::: DATA FOR THIS TASK

@[simp] theorem dueCheck_keeps :
    (dueCheck s).pending = s.pending ∧ (dueCheck s).settings = s.settings ∧ (dueCheck s).zones = s.zones ∧
    (dueCheck s).scanner = s.scanner ∧ (dueCheck s).link = s.link := by
  refine holds_elim (fun t =>
      t.pending = s.pending ∧ t.settings = s.settings ∧ t.zones = s.zones ∧ t.scanner = s.scanner ∧ t.link = s.link) ?_
  unfold dueCheck
  split <;> simp [Holds]

@[simp] theorem leaveDefrost_keeps :
    (leaveDefrost s).pending = s.pending ∧ (leaveDefrost s).settings = s.settings ∧
    (leaveDefrost s).scanner = s.scanner ∧ (leaveDefrost s).link = s.link := by
  refine holds_elim (fun t =>
      t.pending = s.pending ∧ t.settings = s.settings ∧ t.scanner = s.scanner ∧ t.link = s.link) ?_
  unfold leaveDefrost
  dsimp only
  repeat' split
  all_goals simp [Holds]

@[simp] theorem endRecover_keeps :
    (endRecover s).pending = s.pending ∧ (endRecover s).settings = s.settings ∧
    (endRecover s).scanner = s.scanner ∧ (endRecover s).link = s.link := by
  refine holds_elim (fun t =>
      t.pending = s.pending ∧ t.settings = s.settings ∧ t.scanner = s.scanner ∧ t.link = s.link) ?_
  simp [Holds, endRecover]

@[simp] theorem onCoilSample_keeps (state : ChanState) (tf : Option Int) :
    (onCoilSample state tf s).pending = s.pending ∧ (onCoilSample state tf s).scanner = s.scanner ∧
    (onCoilSample state tf s).link = s.link := by
  refine holds_elim (fun t =>
      t.pending = s.pending ∧ t.scanner = s.scanner ∧ t.link = s.link) ?_
  unfold onCoilSample
  dsimp only
  repeat' split
  all_goals simp [Holds]

@[simp] theorem onPhaseExpiry_keeps :
    (onPhaseExpiry s).pending = s.pending ∧ (onPhaseExpiry s).scanner = s.scanner ∧ (onPhaseExpiry s).link = s.link := by
  refine holds_elim (fun t =>
      t.pending = s.pending ∧ t.scanner = s.scanner ∧ t.link = s.link) ?_
  unfold onPhaseExpiry
  split <;> simp [Holds]

@[simp] theorem growFrost_keeps (n : Nat) :
    (growFrost n s).pending = s.pending ∧ (growFrost n s).settings = s.settings ∧ (growFrost n s).zones = s.zones ∧
    (growFrost n s).scanner = s.scanner ∧ (growFrost n s).link = s.link := by
  refine holds_elim (fun t =>
      t.pending = s.pending ∧ t.settings = s.settings ∧ t.zones = s.zones ∧ t.scanner = s.scanner ∧ t.link = s.link) ?_
  unfold growFrost
  dsimp only
  split <;> simp [Holds]

@[simp] theorem onRunsecCarry_keeps :
    (onRunsecCarry s).pending = s.pending ∧ (onRunsecCarry s).settings = s.settings ∧
    (onRunsecCarry s).zones = s.zones ∧ (onRunsecCarry s).scanner = s.scanner ∧ (onRunsecCarry s).link = s.link := by
  refine holds_elim (fun t =>
      t.pending = s.pending ∧ t.settings = s.settings ∧ t.zones = s.zones ∧ t.scanner = s.scanner ∧ t.link = s.link) ?_
  simp [Holds, onRunsecCarry]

::::::

WHAT IS EXPECTED: If a line in the records contains "theorem", report it.

ANSWER TO THIS PROBLEM:
@[simp] theorem dueCheck_keeps :
@[simp] theorem leaveDefrost_keeps :
@[simp] theorem endRecover_keeps :
@[simp] theorem onCoilSample_keeps (state : ChanState) (tf : Option Int) :
@[simp] theorem onPhaseExpiry_keeps :
@[simp] theorem growFrost_keeps (n : Nat) :
@[simp] theorem onRunsecCarry_keeps :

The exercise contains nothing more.